Information Security: Computer Attacks at Department of Defense Pose Increasing Risks, Statement of Jack L. Brock, Jr., Director Defense Information and Financial Management Systems Accounting and Information Management Division, Testimony Before the Permanent Subcommittee on Investigations, Committee on Governmental Affairs, U.S. Senate   [open pdf - 124KB]

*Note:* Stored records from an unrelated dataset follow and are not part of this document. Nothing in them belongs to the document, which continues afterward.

-- ==== Sys2Proof/Machine/Coherence.lean ====
section
/-! DEFINITION. Coherence packets as commands (11 R353 to R358, 12 R372): requests of agents that reach a home, the recalls,
invalidations and answers that follow, and the rebuild of directory lines. Accesses of core instructions make the same
exchange in one step (log entry 5); a packet here is delivered by a command of its own, or by the ticks that carry it. -/
namespace Sys2Proof.Machine

/-! ### Requests that reach the home -/

/-- GETS (11 R353). -/
def execGets (agent : AgentId) (line : Nat) (s : State) : Host.Outcome State Fault Refusal :=
  onDev s fun d => d.homeRequest line agent.val .getS

/-- GETM (11 R353, R355). -/
def execGetm (agent : AgentId) (line : Nat) (s : State) : Host.Outcome State Fault Refusal :=
  onDev s fun d => d.homeRequest line agent.val .getM

/-- WFULL (11 R353). -/
def execWfull (agent : AgentId) (line : Nat) (data : List (BitVec 8)) (s : State) : Host.Outcome State Fault Refusal :=
  onDev s fun d => d.homeRequest line agent.val (.full data)

/-- RDNC (10 R316). -/
def execRdnc (agent : AgentId) (line : Nat) (s : State) : Host.Outcome State Fault Refusal :=
  onDev s fun d => d.homeRequest line agent.val .rdnc

/-- WRNC: merged at the home (10 R316, 13 R415). -/
def execWrnc (agent : AgentId) (line : Nat) (mask : BitVec 64) (data : List (BitVec 8)) (s : State) :
    Host.Outcome State Fault Refusal :=
  onDev s fun d => d.homeRequest line agent.val (.wrnc mask data)

/-- ATOM (11 R358). -/
def execAtom (agent : AgentId) (line : Nat) (op : AtomOp) (s : State) : Host.Outcome State Fault Refusal :=
  onDev s fun d => d.homeRequest line agent.val (.atom op)

/-- An agent's copies of a line leave: a die's caches, or what a hub agent holds (11 R345, R356). -/
def Dev.agentDrop (d : Dev) (agent line : Nat) : Dev :=
  if agent < 16 then d.dieDrop agent line else d.setHubHeld agent line .i

/-- PUTS: a holder drops its clean copy; one that crosses an invalidation is its acknowledgement (11 R353, R354). What comes
from an isolated agent is discarded (12 R383). -/
def execPuts (agent : AgentId) (line : Nat) (s : State) : Host.Outcome State Fault Refusal :=
  onDev s fun d =>
    let a := agent.val
    if d.agentIsolated a ∨ d.agentState a line = .m then d else (d.agentDrop a line).putSHome a line

/-- PUTM: the owner writes the line back, a hub agent with the data of its packet; one that crosses a recall is its answer
(11 R353, R354, R356). -/
def execPutm (agent : AgentId) (line : LineData) (s : State) : Host.Outcome State Fault Refusal :=
  onDev s fun d =>
    let a := agent.val
    let n := line.line
    if d.agentIsolated a ∨ (d.dirOf n).st ≠ .m ∨ (d.dirOf n).holders ≠ agentBit a then d
    else (d.agentDrop a n).putMHome a n line.data

/-! ### Commands that reach an agent -/

/-- A packet of a kind arrives: it goes the rest of its way, where every buffer on it has credits, and `f` takes it. -/
def Dev.onMsg (d : Dev) (k : CohKind) (agent line : Nat) (f : Dev → CohMsg → Dev) : Dev :=
  match d.inFlight k agent line with
  | some m => if d.canTravel m then f (d.arrived m) m else d
  | none => d

/-- Whether an agent owns a line at the home. -/
def Dev.ownedBy (d : Dev) (agent line : Nat) : Bool := (d.dirOf line).st == .m && (d.dirOf line).holders == agentBit agent

/-- What an isolated port answers to a home's command: ACK, or for a recall RDATA with poisoned data (12 R383, 11 R365). -/
def Dev.portAnswers (d : Dev) (k : CohKind) (agent line : Nat) : Dev :=
  match k with
  | .inv => d.send .ack agent line []
  | _ => (d.reclaimPoison line).send .rdata agent line []

/-- INV: the holder drops the line and acknowledges (11 R353). -/
def Dev.takeInv (d : Dev) (agent line : Nat) : Dev :=
  if d.agentIsolated agent then d.portAnswers .inv agent line else (d.agentDrop agent line).send .ack agent line []

/-- A recall: the owner writes back, keeping S or dropping the line, or has already written back (11 R353, R354). -/
def Dev.takeRecall (d : Dev) (k : CohKind) (agent line : Nat) : Dev :=
  if d.agentIsolated agent then d.portAnswers k agent line
  else if !d.ownedBy agent line then d.send .already agent line []
  else if k = .recallS then
    (if agent < 16 then d.dieDowngrade agent line else d.setHubHeld agent line .s).send .rdata agent line (d.lineData line)
  else (d.agentDrop agent line).send .rdata agent line (if k = .recallD then [] else d.lineData line)

/-- INV (11 R353). -/
def execInvMsg (agent : AgentId) (line : Nat) (s : State) : Host.Outcome State Fault Refusal :=
  onDev s fun d => d.onMsg .inv agent.val line fun d _ => d.takeInv agent.val line

/-- RECALL_S: the owner writes back and keeps S (11 R353, R354). -/
def execRecallS (agent : AgentId) (line : Nat) (s : State) : Host.Outcome State Fault Refusal :=
  onDev s fun d => d.onMsg .recallS agent.val line fun d _ => d.takeRecall .recallS agent.val line

/-- RECALL_I: the owner writes back and invalidates. -/
def execRecallI (agent : AgentId) (line : Nat) (s : State) : Host.Outcome State Fault Refusal :=
  onDev s fun d => d.onMsg .recallI agent.val line fun d _ => d.takeRecall .recallI agent.val line

/-- RECALL_D: the owner invalidates and its data is discarded. -/
def execRecallD (agent : AgentId) (line : Nat) (s : State) : Host.Outcome State Fault Refusal :=
  onDev s fun d => d.onMsg .recallD agent.val line fun d _ => d.takeRecall .recallD agent.val line

/-! ### Answers that reach the home -/

/-- ACK: an acknowledgement counts once; a later one is discarded (11 R354, R355). -/
def Dev.takeAck (d : Dev) (agent line : Nat) : Dev :=
  match d.txnOf line with
  | some t => if t.acks.getLsbD agent then d.ackCounted line agent t else d
  | none => d

/-- RDATA: the owner's answer to a recall, a hub agent's data with it (11 R353, R356). -/
def Dev.takeRdata (d : Dev) (agent line : Nat) (data : List Byte) : Dev :=
  match d.txnOf line with
  | some t =>
    if t.recallOf = some agent then
      (if t.req.discards then d else d.ownerData agent line data).recallDone line t t.req.keepsS
    else d
  | none => d

/-- ACK (11 R354, R355). -/
def execAckMsg (agent : AgentId) (line : Nat) (s : State) : Host.Outcome State Fault Refusal :=
  onDev s fun d => d.onMsg .ack agent.val line fun d _ => d.takeAck agent.val line

/-- RDATA: the packet's data are what a hub agent writes back (11 R353, R356). -/
def execRdata (agent : AgentId) (line : LineData) (s : State) : Host.Outcome State Fault Refusal :=
  onDev s fun d => d.onMsg .rdata agent.val line.line fun d _ => d.takeRdata agent.val line.line line.data

/-- ALREADY: the PutM that crossed the recall was its answer, so this one is discarded (11 R354). -/
def execAlready (agent : AgentId) (line : Nat) (s : State) : Host.Outcome State Fault Refusal :=
  onDev s fun d => d.onMsg .already agent.val line fun d _ => d

/-! ### What reaches the requester -/

/-- DATA: the line stands in the die's L3 or with the hub agent, where the directory names the agent in S; data of a far atomic
or a non-cacheable read is only delivered (11 R353, 10 R316). A port that is isolated discards it (12 R383). -/
def Dev.takeData (d : Dev) (m : CohMsg) : Dev :=
  if d.agentIsolated m.agent ∨ m.data.length ≠ 64 ∨ (d.dirOf m.line).st ≠ .s ∨ !(d.dirOf m.line).holders.getLsbD m.agent then d
  else if m.agent < 16 then d.tagArrives m.skein m.agent m.line false false
  else d.setHubHeld m.agent m.line .s

/-- GRANT, pending or done: the agent holds the line in M (11 R353, R355). -/
def Dev.takeGrant (d : Dev) (m : CohMsg) : Dev :=
  if d.agentIsolated m.agent || !d.ownedBy m.agent m.line then d
  else if m.agent < 16 then d.tagArrives m.skein m.agent m.line true (m.kind == .grantPending)
  else d.setHubHeld m.agent m.line .m

/-- DONE: PEND clears, and the stores made under the grant are globally performed (11 R355). -/
def Dev.takeDone (d : Dev) (agent line : Nat) : Dev :=
  if 16 ≤ agent then d
  else
    let d := { d with coh := { d.coh with l3 := mupd none d.coh.l3 (lineKey agent line) fun x => x.map fun t => { t with pend := false } } }
    (List.range 384).foldl (fun d l =>
      if (d.core l).pendSt.contains line ∧ ((mget none d.spindleOf l).map fun p => p / 28) = some agent then
        d.updCore l fun c => { c with pendSt := c.pendSt.filter fun x => x != line }
      else d) d

/-- DATA (11 R353). -/
def execDataMsg (agent : AgentId) (line : Nat) (s : State) : Host.Outcome State Fault Refusal :=
  onDev s fun d => d.onMsg .data agent.val line Dev.takeData

/-- GRANT, pending or done (11 R355). -/
def execGrantMsg (agent : AgentId) (line : Nat) (s : State) : Host.Outcome State Fault Refusal :=
  onDev s fun d =>
    match d.inFlight .grantPending agent.val line with
    | some _ => d.onMsg .grantPending agent.val line Dev.takeGrant
    | none => d.onMsg .grantDone agent.val line Dev.takeGrant

/-- DONE (11 R355). -/
def execDoneMsg (agent : AgentId) (line : Nat) (s : State) : Host.Outcome State Fault Refusal :=
  onDev s fun d => d.onMsg .done agent.val line fun d _ => d.takeDone agent.val line

/-! ### Packets carried by the ticks (12 R374, R375) -/

/-- A packet at the end of its way is taken by its destination, as by the command that delivers it. -/
def Dev.takeMsg (d : Dev) (m : CohMsg) : Dev :=
  let d := d.arrived m
  match m.kind with
  | .inv => d.takeInv m.agent m.line
  | .recallS | .recallI | .recallD => d.takeRecall m.kind m.agent m.line
  | .ack => d.takeAck m.agent m.line
  | .rdata => d.takeRdata m.agent m.line m.data
  | .already => d
  | .data => d.takeData m
  | .grantPending | .grantDone => d.takeGrant m
  | .done => d.takeDone m.agent m.line

/-- Whether the answer that a packet asks of a hub agent must come from outside the model: what the agent wrote in M. -/
def Dev.needsOutside (d : Dev) (m : CohMsg) : Bool :=
  decide (16 ≤ m.agent) && (m.kind == .rdata || ((m.kind == .recallS || m.kind == .recallI) && d.ownedBy m.agent m.line))

/-- The networks in one tick: packets that stand at the end of their way are taken, and the others move one hop. What a hub
agent wrote itself comes only with its own command (log entry 63). -/
def Dev.netTick (d : Dev) : Dev :=
  let due := d.coh.flight.filter fun m => (d.linksLeft m).isEmpty && !d.needsOutside m
  (due.foldl (fun d m => if d.coh.flight.contains m then d.takeMsg m else d) d).hopAll

/-! ### Rebuild, waiting requests, dead agents -/

/-- A request that waited at the home is taken up again. -/
def Dev.homeRetry (d : Dev) (line : Nat) : Dev :=
  match d.txnOf line with
  | some t =>
    if t.started || d.coh.rebuild.contains (line / 21) then d
    else (d.setTxn line none).homeServe line ((t.agent, t.req) :: t.waiting)
  | none => d

/-- Every request that waited at a home is taken up again where it can go on. -/
def Dev.cohPump (d : Dev) : Dev := (d.coh.txn.map fun (e : Nat × Option HomeTxn) => e.1).foldl Dev.homeRetry d

/-- The rebuild of a directory line ends, and requests to its lines proceed (11 R357). -/
def Dev.rebuildDone (d : Dev) (line : Nat) : Dev :=
  if !d.coh.rebuild.contains (line / 21) then d
  else
    let d := d.dirRebuild line
    let d := { d with coh := { d.coh with rebuild := d.coh.rebuild.erase (line / 21) } }
    (List.range 21).foldl (fun d i => d.homeRetry (line / 21 * 21 + i)) d

/-- DIR_REBUILD_DONE (11 R357). -/
def execDirRebuildDone (line : Nat) (s : State) : Host.Outcome State Fault Refusal := onDev s fun d => d.rebuildDone line

/-- Recalls and invalidations outstanding to an agent that is declared dead count as answered, a recall with poisoned data
(11 R365). -/
def Dev.txnsOfDead (d : Dev) (agent : Nat) : Dev :=
  let d := { d with coh := { d.coh with
    flight := d.coh.flight.filter (fun m => m.agent != agent), hubHeld := d.coh.hubHeld.filter fun (e : Nat × DirState) => e.1 / 0x400000000000 != agent } }
  (d.coh.txn.map fun (e : Nat × Option HomeTxn) => e.1).foldl (fun d line =>
    match d.txnOf line with
    | none => d
    | some t =>
      let t := { t with waiting := t.waiting.filter fun (w : Nat × HomeReq) => w.1 != agent }
      if t.recallOf = some agent then (d.reclaimPoison line).recallDone line t false
      else if t.acks.getLsbD agent then d.ackCounted line agent t
      else d.setTxn line (some t)) d

end Sys2Proof.Machine
end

Computer attacks at the Defense Department (DoD) pose increasing risks of access to highly sensitive information. Recent data suggest that DoD may have experienced as many as 250,000 attacks last year. These attacks are often successful, and the number of attacks is doubling each year as Internet use increases and hackers become more sophisticated. At a minimum, these attacks are a multimillion dollar nuisance to the Pentagon. At worst, they pose a serious threat to national security. Attackers have seized control of entire DoD systems, some of which control critical functions, such as weapons system research and development, logistics, and finance. Attackers have also stolen, modified, and destroyed data and software. The potential for catastrophic damage is great. The DoD is taking steps to address this growing problem but faces major challenges in controlling unauthorized access to its computer systems. Moreover, the DoD is now trying to react to successful attacks as it learns of them, but it has no uniform policy for assessing risks, protecting its systems, responding to incidents, or assessing damage. Training of users and system and network administrators is haphazard and constrained by limited resources. Technical solutions, such as firewalls, smart cards, and network monitoring systems, should help, but their success depends on whether DoD implements them in tandem with better policy and personnel measures.